D’autre part, le prince de Metternich, dont la politique était des plus équivoques, — puisque, partisan décidé de toutes les interventions, comme il l’avait montré à Naples l’année précédente, il ne cherchait à empêcher la nôtre en Espagne que par esprit d’opposition à la France, — variait habilement son langage, suivant qu’il s’adressait à l’empereur Alexandre ou à la légation française[1]. « Nul doute, disait-il à l’empereur, qu’une intervention en Espagne ne soit nécessaire ; il faudrait être téméraire pour s’y opposer ; mais toute la question est de savoir qui la fera. Or, il semble de la dernière évidence que cette intervention ne peut avoir lieu par les troupes françaises. La guerre n’est point populaire en France ; toutes les idées de la partie sérieuse de la nation sont à la paix. Leurs finances sont à peine rétablies de toutes les contributions ruineuses qu’ils ont été forcés de payer… Voyez, d’ailleurs, l’opinion du véritable chef du cabinet français, M. de Villèle ; elle est toute à la paix. Ici, les plénipotentiaires français s’étudient en vain à découvrir la pensée de leur cabinet : à Paris, du moins, on sait ce que l’on veut.
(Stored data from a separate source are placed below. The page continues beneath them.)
/-- The data of a measurement block (R265). -/
def Platform.measured (q : Platform) (block : Nat) : List Byte :=
  match block with
  | 0 => bytesOf 32 (Config.sm3 q.running).toNat
  | 1 => bytesOf 8 (Config.securityVersion q.running)
  | 2 => bytesOf 32 (Config.sm3 (q.bank q.activeB).bytes).toNat
  | 3 => q.fenced.flatMap (fun c => bytesOf 2 (c.2 * 128 + c.1)) ++ q.fencedClus.flatMap (fun c => bytesOf 2 (c.2 * 32 + c.1))
  | _ => []

/-- The number of a device, which its identity key and certificate go by. -/
def Platform.device (q : Platform) : Nat := 64 * q.pkg.py + q.pkg.px

/-- What the responder answers to a request, with the session it leaves: 0 to 3 for a measurement block, 0x80 for the certificate, 0x81 for a key exchange
(R265; log 14). -/
def Platform.respond (q : Platform) : SpdmAsk → Option (Nat × List Byte × Option (BitVec 128))
  | .certificate => some (0x80, Config.certificate q.device, q.session)
  | .measurement block nonce =>
    if block < 4 then
      let m := q.measured block
      some (block, m ++ Config.sm2Sign (Config.identityKey q.device) (bytesOf 1 block ++ bytesOf 32 nonce ++ m), q.session)
    else none
  | .exchange peer =>
    let x := Config.sm2Exchange (Config.identityKey q.device) peer
    some (0x81, x.2 ++ Config.sm2Sign (Config.identityKey q.device) (peer ++ x.2), some x.1)

/-- SPDM_REQUEST: the security block answers, in an SM4-GCM session where the request comes in one (R265). -/
def execSpdmRequest (p : Pkg) (r : SpdmReq) (s : State) : Host.Outcome State Fault Refusal :=
  .next (s.updPlat p (fun q => match q.respond r.ask with
    | some (code, bs, session) =>
      if r.secured then (match q.session with
        | some k => { q with spdm := q.spdm ++ [(code, Config.sm4Gcm k bs)], session := session }
        | none => q)
      else { q with spdm := q.spdm ++ [(code, bs)], session := session }
    | none => q))

/-- RAS_COUNTER_CLEAR: a write clears a counter; an increment in the same cycle survives (R269). -/
def execRasCounterClear (p : Pkg) (name : RasName) (idx : Nat) (racing : Bool) (s : State) : Host.Outcome State Fault Refusal :=
  let t := { s with ras := s.ras.filter (fun c => !(c.name == name && c.pkg == p && c.idx == idx)) }
  .next (if racing then t.count name p idx else t)

/-! ## Ingress windows (R260, R261) -/

/-- Counts a drop of a window (R260, R261). -/
def State.ingDrop (s : State) (d : Vdev) : State := s.count .ingdrop d.home (64 * d.vdr.part + d.vdr.vd)

/-- The virtual device and the slot that a BAR2 offset names: the window of partition p and virtual device v starts at (64 × p + v) × 64 KiB (R259). -/
def windowAt (off : Nat) : VdRef × Nat := ({ part := off / 0x10000 / 64, vd := off / 0x10000 % 64 }, off % 0x10000 / 64)

/-- INGRESS_RECORD_WRITE: the host writes a record at a BAR2 offset; a slot that INGHEAD has not passed keeps its record (R259, R260). BAR2 of
the home package alone serves a virtual device of a partition that spans packages; a write at another is ignored (log 110). -/
def execIngressRecordWrite (p : Pkg) (off : Nat) (record : BitVec 512) (s : State) : Host.Outcome State Fault Refusal :=
  let v := (windowAt off).1
  let slot := (windowAt off).2
  match s.vdev? v with
  | some d =>
    if d.home != p || off % 64 ≠ 0 || 2 ^ 26 ≤ off || !((s.plat? d.home).elim false (·.bar2)) then .next s
    else if d.ingress.slots.any (·.1 == slot) then .next (s.ingDrop d)
    else .next (s.updVdev v (fun d => { d with ingress := { d.ingress with slots := d.ingress.slots ++ [(slot, record)] } }))
  | none => .next s

/-- A field of a record, by bytes. -/
def recF (r : BitVec 512) (byte n : Nat) : Nat := r.toNat / 2 ^ (8 * byte) % 2 ^ (8 * n)

/-- The record at INGHEAD of the window of the event's virtual device. -/
def State.headRecord (s : State) : Option (Vdev × BitVec 512) :=
  match s.cur with
  | .event (.vdev v) =>
    match s.vdev? v with
    | some d => (d.ingress.slots.find? (·.1 == d.ingress.head)).map (fun r => (d, r.2))
    | none => none
  | _ => none

/-- Consumes the record at INGHEAD. -/
def State.consume (s : State) (v : VdRef) : State :=
  s.updVdev v (fun d => { d with ingress := { d.ingress with
    head := (d.ingress.head + 1) % 1024, slots := d.ingress.slots.filter (·.1 != d.ingress.head) } })

/-- The raising that an OPEN binds at once: of its image, and launched by QSEL's queue or admitted first (R261). -/
def State.boundNow (s : State) (v : VdRef) (id : W64) (qsel : Option Nat) : Option Nat :=
  let mine := (s.raisingsOf v).filter (fun r => r.image == id && (qsel.isNone || qsel == some r.queue))
  match mine with
  | [] => none
  | r :: rs => some (rs.foldl (fun (b : Raising) x => if x.admitted < b.admitted || (x.admitted == b.admitted && x.rid < b.rid) then x else b) r).rid

/-- INGRESS_OPEN: the hub consumes an OPEN record and binds its window; the image's load starts if it is not resident. An OPEN that follows
tokens still waiting for an earlier binding waits for them. -/
def execIngressOpen (s : State) : Host.Outcome State Fault Refusal :=
  match s.headRecord with
  | some (d, r) =>
    if recF r 0 2 ≠ 1 ∨ !d.ingress.waiting.isEmpty then .next s
    else
      let id := BitVec.ofNat 64 (recF r 32 8)
      let va := recF r 40 8
      let q := recF r 48 1
      let qsel := if 128 ≤ q then some (q % 64) else none
      let b : Binding := { image := id, qsel := qsel, rid := s.boundNow d.vdr id qsel, ended := false, rejected := false, since := s.now }
      let s := (s.consume d.vdr).updVdev d.vdr (fun d => { d with ingress := { d.ingress with binding := some b } })
      .next (s.askImage d.vdr id va none none true)
  | none => .next s

/-- INGRESS_TOKEN: the hub consumes any other record: a TOKEN waits for its raising; a reserved RTYPE, a TOKEN with no binding that holds, and
PORT 11 are dropped (R261). -/
def execIngressToken (s : State) : Host.Outcome State Fault Refusal :=
  match s.headRecord with
  | some (d, r) =>
    if recF r 0 2 = 1 then .next s
    else
      let s := s.consume d.vdr
      let holds := match d.ingress.binding with
        | some b => !b.ended && !b.rejected
        | none => false
      if recF r 0 2 ≠ 2 ∨ !holds ∨ recF r 10 1 % 4 = 3 then .next (s.ingDrop d)
      else .next (s.updVdev d.vdr (fun d => { d with ingress := { d.ingress with waiting := d.ingress.waiting ++ [r] } }))
  | none => .next s

/-- The token of a record (R25, R260). -/
def recToken (r : BitVec 512) : Token :=
  { pay := r.extractLsb' 256 256, tag := BitVec.ofNat 32 (recF r 4 4),
    shape := (match recF r 10 1 / 4 % 4 with
      | 0 => .scalar
      | 1 => .vector
      | 2 => .null
      | _ => .tileHead), seq := 0, body := [] }

/-- The port of a record. -/
def recPort (r : BitVec 512) : Port :=
  match recF r 10 1 % 4 with
  | 0 => .a
  | 1 => .b
  | _ => .p

/-- INGRESS_TOKEN_INJECT: once the bound raising is placed, the first waiting token enters the fabric at the hub, as a fan-list entry with
RMT = 1 would send it (R191, R261). -/
def execIngressTokenInject (s : State) : Host.Outcome State Fault Refusal :=
  match s.cur with
  | .event (.vdev v) =>
    match s.vdev? v with
    | some d =>
      match d.ingress.waiting, d.ingress.binding with
      | r :: rest, some b =>
        let t := s.updVdev v (fun d => { d with ingress := { d.ingress with waiting := rest } })
        if b.ended || b.rejected then .next (t.ingDrop d)
        else match b.rid with
          | none => .next s
          | some rid =>
            match s.raising? rid with
            | none => .next (t.ingDrop d)
            | some x =>
              let dst : Dest := { bent := recF r 8 1, blk := recF r 2 2, slot := recF r 9 1, port := recPort r }
              let k := recToken r
              match x.bents[dst.bent]?, x.blocks[dst.blk]? with
              | some n, some b =>
                match if b.bent = dst.bent then b.slots[dst.slot]? else none with
                | none => .next (t.count .misroute d.home (portVc (Node.hub d.home 3 0).port.2 0))
                | some p =>
                  let cell := n.cell (t.slotCell n p).1 (t.slotCell n p).2
                  let (id, t) := t.newId
                  .next (t.inject (.hub d.home 3 (if cell.pkg = d.home then cell.die else 0))
                    { mid := id, kind := .token, src := dieCell d.home 0, dst := cell, unit := .slot rid dst, hubDst := false, tag := k.tag,
                      len := 0, trim := false, gen := t.genOf cell, seq := 0, space := none, part := v.part, sub := 0, body := .tok rid dst k })
              | _, _ => .next (t.ingDrop d)
      | _, _ => .next s
    | none => .next s
  | _ => .next s

end Sys2Proof.Machine
end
Et puis, quels engagemens sérieux, ajoutait-il, la France pourrait-elle prendre vis-à-vis des puissances ? Comment parlerait-elle de guerre, quand son armée est infectée par l’esprit révolutionnaire et que le signal du combat serait peut-être pour ses troupes le signal de la désertion ? Comment pourrait-elle s’engager dans une expédition aussi coûteuse, en face de la volonté toujours incertaine et malhabile des Chambres et en particulier de la seconde, dont un renouvellement partiel peut changer la majorité ? Mais supposons toutes ces difficultés écartées, l’armée marchant avec obéissance et ensemble, la révolution espagnole vaincue, Ferdinand rétabli sur son trône, ne pourrait-il pas se faire alors que la France, enivrée par ses récentes victoires, sentît réveiller en elle ses anciennes idées de conquêtes et, après avoir combattu pour la bonne cause, n’entreprît des guerres injustes ? »

Après avoir ainsi tenu en éveil l’esprit toujours un peu ombrageux d’Alexandre, M. de Metternich se tournait vers la légation

  1. Journal de M. de Bois-le-Comte sur le Congrès de Vérone.